Chilmark has its scenic moors, West Tisbury its tree-shaded Middle Road. Edgartown has Chappaquiddick’s North Neck, Tisbury has the headland at the West Chop light and Aquinnah has the Gay Head cliffs (even if rain and sea have washed away the colorful clay that gave them their name). What a pity it would have been if the most scenic natural attraction in Oak Bluffs had simply been allowed to crumble and wash away.

So it comes as welcome news that the rapidly disintegrating East Chop bluff in Oak Bluffs are eligible for Federal Emergency Management Agency aid.

For travelers from the mainland coming into Oak Bluffs, those sandy cliffs that give the town its name are the first close glimpse they get of Martha’s Vineyard. For storm-tossed sailors, myself among them, they are always a welcome sight.

Sightseers on the Vineyard have long enjoyed seeing Cape Cod’s dancing lights at night from East Chop Drive, the gleaming moon paths below on Vineyard Sound, whose waters are studded with sailboats on summer afternoons.

Some of my earliest Island memories are of after-dinner strolls along the far more spacious bluffs of eight decades ago.

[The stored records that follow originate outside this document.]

/-- A placement that has not been stored is undone, and its pieces are eligible again; a relocation stops (R371). -/
def State.unplace (s : State) (pe : Nat) (e : Ent) : State :=
  let src := Tbl.find s.med.moves pe
  let s := s.setMed fun m => { m with
    map := (Tbl.del m.map pe).map fun x => if some x.1 = src then (x.1, { x.2 with reloc := false }) else x
    moves := Tbl.del m.moves pe }
  let s : State := { s with wr := s.wr.filter fun w => !(w.2.vol == e.vol && w.2.lba / 256 == e.ext) }
  (s.pieces.filter fun p => p.2.vol == e.vol && p.2.ext == e.ext && p.2.phase == 3 && !p.2.landed).foldl (fun s p => s.toMedia p.1) s

/-- Actuator `k` goes out of service with the work that involves it (R205, R371). -/
def State.withdraw (s : State) (k : Nat) : State :=
  if s.actFailed k then s
  else
    let s := s.p SYS_BOOT_ACTFAIL (setBit (s.g SYS_BOOT_ACTFAIL) k)
    let s := (s.unstoredOn k).foldl (fun s e => s.unplace e.1 e.2) s
    let s : State := { s with wr := s.wr.filter fun w => !(s.locAct w.1 == k) }
    let s := (s.pieces.filter fun p => p.2.phase == 3 && !p.2.landed && s.onFailed p.2.vol p.2.lba p.2.n).foldl (fun s p => s.strandPiece p.1 p.2) s
    let s : State := { s with chan := s.chan.map fun e => if e.1 = k then (e.1, { e.2 with refresh := [] }) else e }
    s.failReads (fun l => s.locAct l == k) 0x0210

/-- An actuator that has failed at start-up or stands where it was left: an emergency park if loaded, event 1, out of service (R204, R256,
R284). -/
def State.outOfService (s : State) (k : Nat) : State := ((s.epark k 18).withdraw k).raise 1

/-! ### Resets of functions (R212, R213, R449) -/

/-- The parcels of a command that wait for an answer are no longer sent. -/
def State.forgetAsks (s : State) (slot : Nat) : State :=
  s.answered fun q => (q.kind == 0x10 || q.kind == 0x11 || q.kind == 0x12) && q.xid == slot && q.keyNode == s.node

/-- A command of a reset function: a write whose data has been fetched in full goes on without a completion; any other is discarded, a write with its
fetched blocks, of which what they replaced stands again (R39), and every lock goes (R213, R449). -/
def State.discardCmd (s : State) (slot : Nat) : State :=
  match s.cmd slot with
  | none => s
  | some c =>
    let s : State := { s with chart := { s.chart with hostNext := s.chart.hostNext.filter fun e => e.1 != c.seq } }
    if c.phase = 3 then { s with cmds := Tbl.del s.cmds slot }
    else if c.sq ≠ 0 ∧ c.opc = 1 ∧ c.phase = 2 ∧ c.moved = c.nlb then s.setCmd slot { c with silent := true }
    else
      let s := (((s.unlock (.slot slot)).discardSlot slot).endReader slot).forgetAsks slot
      { s with
        cmds := Tbl.del s.cmds slot
        pieces := s.pieces.map fun e => if e.2.slot == some slot then (e.1, { e.2 with slot := none }) else e }

/-- What R449 does to a function: its commands, its queues, its pending bits. -/
def State.clearFn (s : State) (fn : Nat) : State :=
  let s := (s.cmds.filter fun e => e.2.fn == fn).foldl (fun s e => s.discardCmd e.1) s
  let s : State := { s with
    sqs := s.sqs.filter fun e => e.1 / 65536 != fn
    cqs := s.cqs.filter fun e => e.1 / 65536 != fn
    msix := s.msix.map fun e => if e.1 / 256 = fn then (e.1, { e.2 with pend := false }) else e
    enEdge := Tbl.del s.enEdge fn
    devctl := Tbl.del s.devctl fn }
  ((s.pk MQP_CTL_EN fn 0).pk MQP_STS_RDY fn 0).pk MQP_STS_AFRZ fn 0

/-- PERST_N acts on every function at once, and holds the endpoint in reset with its message table and the admin queues' registers (R212, R213). -/
def State.perstQueues (s : State) : State :=
  let s := (List.range 16).foldl (fun s fn =>
    ((((s.clearFn fn).pk MQP_AQSZ_ASQS fn 0).pk MQP_AQSZ_ACQS fn 0).pk MQP_ASQB_BASE fn 0).pk MQP_ACQB_BASE fn 0) s
  { s with msix := [], msixFnMask := [] }

end Sys2Proof.Machine
end

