-- ==== Sys2Proof/Machine/Supply.lean ====
section
/-! DEFINITION. Supplies, supply holds, power loss and power states (spec/03_supplies_surveyor.md R80 to R108). -/

namespace Sys2Proof.Machine

/-! ### The die sites' filters (Table SVY-1) -/

/-- One step of a site's filter, α = 1/16, in 1/4096 °C; where the sixteenth is not whole, the spec does not say how it is
rounded, and a free value decides (assumption log 14). -/
def iirStep (y x : Int) (free : Nat) : Int :=
  let d := x - y
  if d % 16 = 0 then y + d / 16 else y + d / 16 + (free % 2 : Nat)

/-- The filters of the eight sites take their samples; a site not filtered yet takes its sample. -/
def State.filterDie (s : State) (x : List Int) : State :=
  let n := s.freeCount
  let die := (List.range 8).map fun i =>
    match s.svy.die[i]? with
    | some y => iirStep y (x.getD i y) (Config.freeValue (n + i))
    | none => x.getD i 0
  { s with svy := { s.svy with die := die }, freeCount := n + 8 }

/-- The hottest site: its filtered value rounded down to 0.125 °C, and its index, the lowest of equals (Table SVY-1). -/
def hottest (die : List Int) : Int × Nat :=
  match die with
  | [] => (0, 0)
  | d :: t =>
    let r := (t.zipIdx 1).foldl (fun (m : Int × Nat) e => if m.1 < e.1 then e else m) (d, 0)
    (r.1 / 512, r.2)

/-! ### The wait of deadlines (R88) -/

/-- The actuators that a command needs: those of the sectors it reads, and of the extents that its pieces write here. -/
def State.needActs (s : State) (slot : Nat) : List Nat :=
  ((s.med.reads.filter fun e => e.2.slot == some slot).map fun e => s.locAct e.1) ++
    (s.pieces.filter fun e => e.2.slot == some slot).filterMap fun e => (s.phys e.2.vol (e.2.lba / 256)).map fun p => s.headAct (peHead p)

/-- The actuator that a command needs has its heads loaded; a command mapped to none waits on any. -/
def State.needsLoaded (s : State) (slot : Nat) : Bool :=
  let l := s.needActs slot
  if l.isEmpty then s.anyLoaded else l.any s.loaded

/-- Deadlines have waited up to the present instant, where they wait. -/
def State.deadlineFlush (s : State) : State :=
  match s.pwr.dlMark with
  | none => s
  | some m => { s with
      cmds := s.cmds.map fun e => if s.needsLoaded e.1 then (e.1, { e.2 with dlWait := e.2.dlWait + (s.instant - m) }) else e
      pwr := { s.pwr with dlMark := some s.instant } }

/-- The deadline instant of a command, with its waits (R453, R348). -/
def State.deadline (s : State) (c : Cmd) : Option Nat := c.dl.map fun e => e * 20000 + c.ts % 8192 * s.unit + c.dlWait

/-- The deadline instant of the command in a slot as it stands now (R88, R453). -/
def State.deadlineOf (s : State) (slot : Nat) : Option Nat :=
  let t := s.deadlineFlush
  (t.cmd slot).bind t.deadline

/-! ### The supply hold -/

/-- The lowest recovery count among the active causes (PWR_HOLD.RCVCNT). -/
def State.rcvCount (s : State) : Nat :=
  minOf 25 ([s.pwr.vinLo, s.pwr.vinHi, s.pwr.vmLo].filterMap fun c => if c.active then some c.count else none)

/-- The VIN and VM warning levels in mV, from the codes that the always-on domain holds (Table PWR-2, R84). -/
def State.vinWarnMv (s : State) : Nat := 2400 + 5 * s.pwr.vinWarn
def State.vmWarnMv (s : State) : Nat := 50 * s.pwr.vmWarn

/-- An excursion of `ns` nanoseconds is a crossing from 20 ns on (R82). -/
def lasting (ns : Nat) : Bool := decide (20 ≤ ns)

/-- A hold begins: the crossing's timestamp, its registers, the count of dips (R83, R91, R117); deadlines wait from here on (R88). -/
def State.holdStart (s : State) : State :=
  let s : State := { s with pwr := { s.pwr with
    crossTs := s.now, riseTs := s.now, minVin := none, minVm := none, abandoned := 0, downActs := [], dlMark := some s.instant } }
  ((s.p PWR_HOLD_ACTIVE 1).p PWR_HOLD_ELAPSED 0).bump SVY_RSTCAUSE_DIPCNT 1

/-- Cause `i` of the hold, 0 VIN low, 1 VIN high, 2 VM low, is active with recovery count 0 (R86). -/
def State.causeOn (s : State) (i : Nat) : State :=
  let c : Cause := { active := true, count := 0 }
  let s : State := match i with
    | 0 => { s with pwr := { s.pwr with vinLo := c } }
    | 1 => { s with pwr := { s.pwr with vinHi := c } }
    | _ => { s with pwr := { s.pwr with vmLo := c } }
  let s := s.p (if i = 0 then PWR_HOLD_VIN_LO else if i = 1 then PWR_HOLD_VIN_HI else PWR_HOLD_VM_LO) 1
  let s : State := { s with pwr := { s.pwr with causes := setBit s.pwr.causes i } }
  s.p PWR_HOLD_RCVCNT 0

/-- A crossing: a supply hold begins or gains a cause, and the gates drop (R83, R85, R86). -/
def State.holdCross (s : State) (i : Nat) : State :=
  let s := if s.holding then s else s.holdStart
  let s := (s.causeOn i).gateDropAll.abandonSlices
  s.raise (if i = 2 then 34 else 32)

/-- VIN_WARNING_CROSSING, VIN_OVER_CROSSING, VM_WARNING_CROSSING (R82, R83): the input has stood at `mv`, at or past its trip level, for `ns`. -/
def execVinWarningCrossing (s : State) (mv : Nat := 0) (ns : Nat := 20) : Out :=
  .next (if s.running && decide (mv ≤ s.vinWarnMv) && lasting ns then s.holdCross 0 else s)
def execVinOverCrossing (s : State) (mv : Nat := 5750) (ns : Nat := 20) : Out :=
  .next (if s.running && decide (5750 ≤ mv) && lasting ns then s.holdCross 1 else s)
def execVmWarningCrossing (s : State) (mv : Nat := 0) (ns : Nat := 20) : Out :=
  .next (if s.running && decide (mv ≤ s.vmWarnMv) && lasting ns then s.holdCross 2 else s)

There was room enough for a bench there then, not far from Arlington avenue where my French great-grandfather had built a summer house in the 1890s. In the way of Europeans, family members liked to go for walks. Almost nightly, my grandmother would take me for a constitutional down to the bluffs to watch the sun go down. And in daylight hours whenever a guest was leaving on the steamer, she and I would be there to wave goodbye with a white kerchief. On rare occasions we might also see a four or five-masted schooner carrying lumber from Maine sail by.

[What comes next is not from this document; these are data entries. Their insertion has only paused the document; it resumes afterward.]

/-- One step of the walk at offset `o` of the write sector. -/
def State.walkAt (s : State) (base o : Nat) : WalkStep :=
  if 65536 ≤ o then .fin else walkStep ((s.flashRead (base + o) 512).take (65536 - o))

/-- Walk the records of the write sector from offset `o`: the stamps of the last valid one, and whether a damaged header
stopped the walk (R612). -/
def State.gazWalk (s : State) (base o : Nat) (last : Nat × Nat) : Nat → (Nat × Nat) × Bool
  | 0 => (last, false)
  | n + 1 =>
    match s.walkAt base o with
    | .fin => (last, false)
    | .bad => (last, true)
    | .item len st => State.gazWalk s base (o + len) (st.getD last) n

/-- The sector that the scan makes the write sector, with the result of its walk: append point and stamps (R612, R613). -/
def State.gazAdopt (s : State) (i sgen : Nat) (w : (Nat × Nat) × Bool) : State :=
  let phys := s.physSector (gazSector i) * 65536
  let used := s.flash.filter fun (e : Host.Cell) => decide (phys ≤ e.1) && decide (e.1 < phys + 65536)
  let top := maxOf (used.map fun (e : Host.Cell) => e.1 - phys)
  let s : State := { s with gaz := { s.gaz with inUse := true, append := max 64 (ceilDiv (top + 1) 16 * 16) } }
  let s := s.p GAZ_PSECT i
  let s := s.p GAZ_SGEN sgen
  let s := s.p GAZ_STAMP_OPSEC w.1.1
  let s := s.p GAZ_STAMP_PCYCLE w.1.2
  if w.2 then s.raise 10 else s

/-- The sector headers of the area that are not half-erased, as (area index, header). -/
def State.gazHeaders (s : State) : List (Nat × List Byte) :=
  ((List.range 496).filter fun i => !s.isHalf (gazSector i)).map fun i => (i, s.flashRead (gazSector i * 65536) 64)

/-- The header with the highest SGEN. -/
def bestHeader (l : List (Nat × List Byte)) : Option (Nat × List Byte) :=
  l.foldl (fun (m : Option (Nat × List Byte)) h => match m with
    | none => some h
    | some x => if leAt x.2 8 4 < leAt h.2 8 4 then some h else some x) none

/-- The write sector is the one with the highest valid SGEN, and its records are walked (R612). -/
def State.gazPick (s : State) (hs : List (Nat × List Byte)) : State :=
  match bestHeader (hs.filter fun h => gazHeaderOk h.2) with
  | none => s
  | some h => s.gazAdopt h.1 (leAt h.2 8 4) (s.gazWalk (gazSector h.1 * 65536) 64 (leAt h.2 12 5, leAt h.2 17 3) s.flash.length)

/-- The sector taken into use next is erased already, or its erase is asked for (R617). -/
def State.gazPrepare (s : State) : State :=
  let n := gazSector s.gazNext
  if s.isHalf n || s.flash.any fun (e : Host.Cell) => e.1 / 65536 == s.physSector n then s.gazEraseNext
  else { s with gaz := { s.gaz with nextReady := true } }

/-- PCYCLE increments at a cold start and PREADY shows the end of the scan (R613, Table GAZ-7). -/
def State.gazStamps (s : State) : State :=
  let s := if s.g SVY_RSTCAUSE_CAUSE = 0 then s.bump GAZ_STAMP_PCYCLE 1 else s
  let s := s.p GAZ_STAT_PREADY 1
  { s with gaz := { s.gaz with edges := 0, accepted := 0 } }

/-- The boot scan of the persistent area: write sector, append point, OPSEC and PCYCLE, event 10 for damage (R612, R613). -/
def State.gazScan (s : State) : State :=
  let hs := s.gazHeaders
  let damaged := hs.any fun h => !gazHeaderOk h.2 && h.2.any (· != 0xFF)
  let s := s.gazPick hs
  let s := if damaged then s.raise 10 else s
  s.gazStamps.gazPrepare

/-! ### Application -/

/-- The pre-chart buffer moves to the ring in the order in which its records were made; a Dropped record of kind 0 follows
where some were lost (R609). -/
def State.movePreChart (s : State) : State :=
  let pre := s.gaz.pre
  let lost := s.gaz.preLost
  let s : State := { s with gaz := { s.gaz with pre := [], preLost := 0 } }
  let s := pre.foldl (fun s r => s.ringOrHold r) s
  if lost = 0 then s else s.dropRecord 0 lost

/-- The fabric branch ends alone (Table SYS-12): FAB 6 and event 7; FAB_DISC.STATE shows 6 unless discovery failed. -/
def State.fabAlone (s : State) : State :=
  let s := if s.g FAB_DISC_STATE = 7 then s else s.p FAB_DISC_STATE 6
  (s.p SYS_BOOT_FAB 6).raise 7

/-- A span that the chart does not declare loses its key verifier (R510). -/
def State.forgetKver (s : State) : State :=
  s.setMed fun m => { m with vols := m.vols.map fun v => if 64 ≤ v.1 ∧ (s.spanRec (v.1 - 64)).isNone then (v.1, { v.2 with kver := none }) else v }

/-- The chart is applied (R173, R201 step 5): the register image, the sections in TYPE order, TN fields at INIT, the comparator
levels kept in the always-on domain (R84), the pre-chart records; the three branches begin. -/
def State.applyChart (s : State) : State :=
  let s := (s.clearImage imageNow).applyImage imageNow ((s.sec 0x1 0).getD [])
  let s := s.applySections
  let s := (s.p SVY_AVS_VCORE (s.tunInit 1 0).toNat).showTunables
  let s : State := { s with
    chart := { s.chart with applied := true },
    pwr := { s.pwr with vinWarn := s.g PWR_CFG_VINWARN, vmWarn := s.g PWR_CFG_VMWARN, pfEn := s.on PWR_CFG_PF_EN },
    boot := { s.boot with vmRun := 0 },
    evt := { s.evt with early := (List.range 192).filter s.evtPend }
    gaz := { s.gaz with pageStart := s.now, pageEdges := 0 } }
  let s := s.movePreChart.forgetKver
  let s := s.p SYS_BOOT_STAGE 3
  let s := ((s.p SYS_BOOT_DRAM 1).p DRM_STAT_STATE 1).stageBegin 0
  let s := (s.p SYS_BOOT_MEDIA 1).stageBegin 1
  if s.g FAB_CFG_PORT_EN = 0 then s.fabAlone else ((s.p SYS_BOOT_FAB 1).p FAB_DISC_STATE 1).stageBegin 2

/-- Chart-absent mode (R174). -/
def State.chartAbsent (s : State) : State :=
  let s := s.p CHT_STAT_ABSENT 1
  let s := s.p SYS_BOOT_STAGE 0xF
  s.raise 66

/-- The scans of the chart stage, in their order: mark journal and wear table, slots, power-loss journals, the Gazetteer's area (R201). -/
def State.chartScan (s : State) (differs : List Bool) : State :=
  let s := s.markScan
  let s := s.selectSlot differs
  let s := s.journalScan
  let s := s.gazScan
  s.stageEndAt 2

/-- CHART_STAGE (R201): the scans, slot selection, the journal and Gazetteer scans, and application or chart-absent mode.
`differs` says for slots A and B whether the octal header read differs from the 1S-1S-1S read (R157). -/
def execChartStage (differs : List Bool) (s : State) : Out :=
  if s.g SYS_BOOT_STAGE = 2 ∧ s.pwr.inReset = none then
    .next (if (s.chartScan differs).g CHT_STAT_ACTIVE = 3 then (s.chartScan differs).chartAbsent else (s.chartScan differs).applyChart)
  else .next s

/-! ### Flash operations -/

/-- The session of an update closes after a failure in a chart slot (R185): status 0x0520 and event 75. -/
def State.updateFail (s : State) : State :=
  let s : State := { s with chart := { s.chart with jobs := s.chart.jobs.filter fun j => j.why != .chart && j.why != .commit } }
  let s := (s.p CHT_UPD_STATE 0).raise 75
  match s.chart.cmd with
  | some c => ({ s with chart := { s.chart with cmd := none } } : State).complete c 0x0520
  | none => s

/-- The Chart Write or Chart Commit whose last operation was `j` completes (R185, R187). -/
def State.updateDone (s : State) (j : FlashJob) : State :=
  if s.chart.jobs.any fun k => k.why == j.why then s
  else
    match s.chart.cmd with
    | none => s
    | some c =>
      let s : State := { s with chart := { s.chart with cmd := none } }
      let s := s.complete c 0
      if j.why = .commit then ((s.p CHT_STAT_PEND (j.addr / 0x1000000 + 1)).p CHT_UPD_STATE 3).raise 68 else s

/-- The mark sector after the switch gets its head entry (R179, step 4). -/
def State.askHead (s : State) : State :=
  let i := 1 - s.chart.markCur
  s.flashAsk { prio := 2, erase := false, addr := markSector i * 65536, bytes := s.markBytes 0x48 (markSector i) 0 0, why := .head }

/-- What follows the erase of sector `n`, by its purpose; `ok` says that the sector, or a spare for it, is erased. -/
def State.afterErase (s : State) (j : FlashJob) (ok : Bool) : State :=
  let n := j.addr / 65536
  match j.why with
  | .gaz => if ok then { s with gaz := { s.gaz with nextReady := true } } else s
  | .journal => s.journalErased (n - 516) ok
  | .half => if 516 ≤ n ∧ n < 520 then s.journalErased (n - 516) ok else s
  | .switchWear => if ok then
      s.flashAsk { prio := 4, erase := false, addr := n * 65536, bytes := s.wearImage, valid := some (n * 65536 + 12, zeros 4), why := .checkpoint } else s
  | .switchMark => if ok then s.askHead else s
  | .chart => s.updateDone j
  | _ => s

/-- The flash is free: the next operation begins. -/
def State.flashFree (s : State) : State := ({ s with chart := { s.chart with busy := none } } : State).flashKick.markSwitch

/-- The erase `j` of a sector is complete with its marks: its wear is counted where the sector stands, and the limit rule applies (R190, R192). -/
def State.eraseDone (s : State) (j : FlashJob) : State :=
  let n := j.addr / 65536
  let p := s.physSector n
  let s : State := { s with chart := { s.chart with half := s.chart.half.filter (· != p), busy := none } }
  let s := s.wearErase p (min j.etime 65535)
  let r := if (s.wearOf p).erases < s.eraseLimit then (true, s)
    else if isChartSector n then (true, s.raise 72) else s.retire n 2
  (r.2.afterErase j (r.1 || p == n)).flashFree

In later years, my brother John and I often sailed his catboat along the bluff into Oak Bluffs harbor. We would be weary after all-day sails to Tarpaulin Cove or fishing expeditions in the Middle Ground. But then there would be the bluffs welcoming us home.

As they have everywhere on the Island over the years, winds and rain and high seas have eaten away at the bluffs. As long ago as 1929, there were worries about them and a timber bulkhead was built to protect them. In 1940, they were reinforced with rip-rap, and again in the 1960s. In the 1990s, after the devastation wreaked by Hurricane Bob, FEMA funds helped to provide 4,000 tons of granite Ralph Parker barged to the Island from Tiverton, R.I. That was 20 times the weight of the Statue of Liberty that came to shore up the bluffs.

East Chop neighbors have tried to help out, too. The late Sterling Ivision, when he was East Chop Association president, made vigorous efforts to keep the sandy soil on the face of the bluffs in place by planting crown vetch there and urging other East Choppers to do so. But the ferocity of storms in recent decades has undermined the bluffs so severely that in 1970 both big buses and commercial traffic were banned from East Chop Drive. More recently all vehicle traffic has been limited to just the inside lane in winter in response to warnings from engineers that heavy traffic might cause the bluffs to collapse.

Until this year the bluffs were the property of the East Chop Association whose owners’ homes line their top. That ownership has posed problems to the town when it has tried to gain federal and state aid for bluff preservation. But now that problem seems to have been resolved. Last month, the town accepted the association’s offer of 4.4 acres on the waterside of East Chop Drive. There are conservation restrictions on it, but they do allow revetments to shore up the site. And since Oak Bluffs is now the owner of the bluffs, this should make FEMA aid more quickly forthcoming. Matching local funding would probably be required, but town officials believe much of that could also be provided by the state.

Thanks are in order to the town, the East Chop Association and, hopefully, the federal government for seeing that the town’s welcoming white sand bluffs and scenic East Chop Drive above them will be preserved.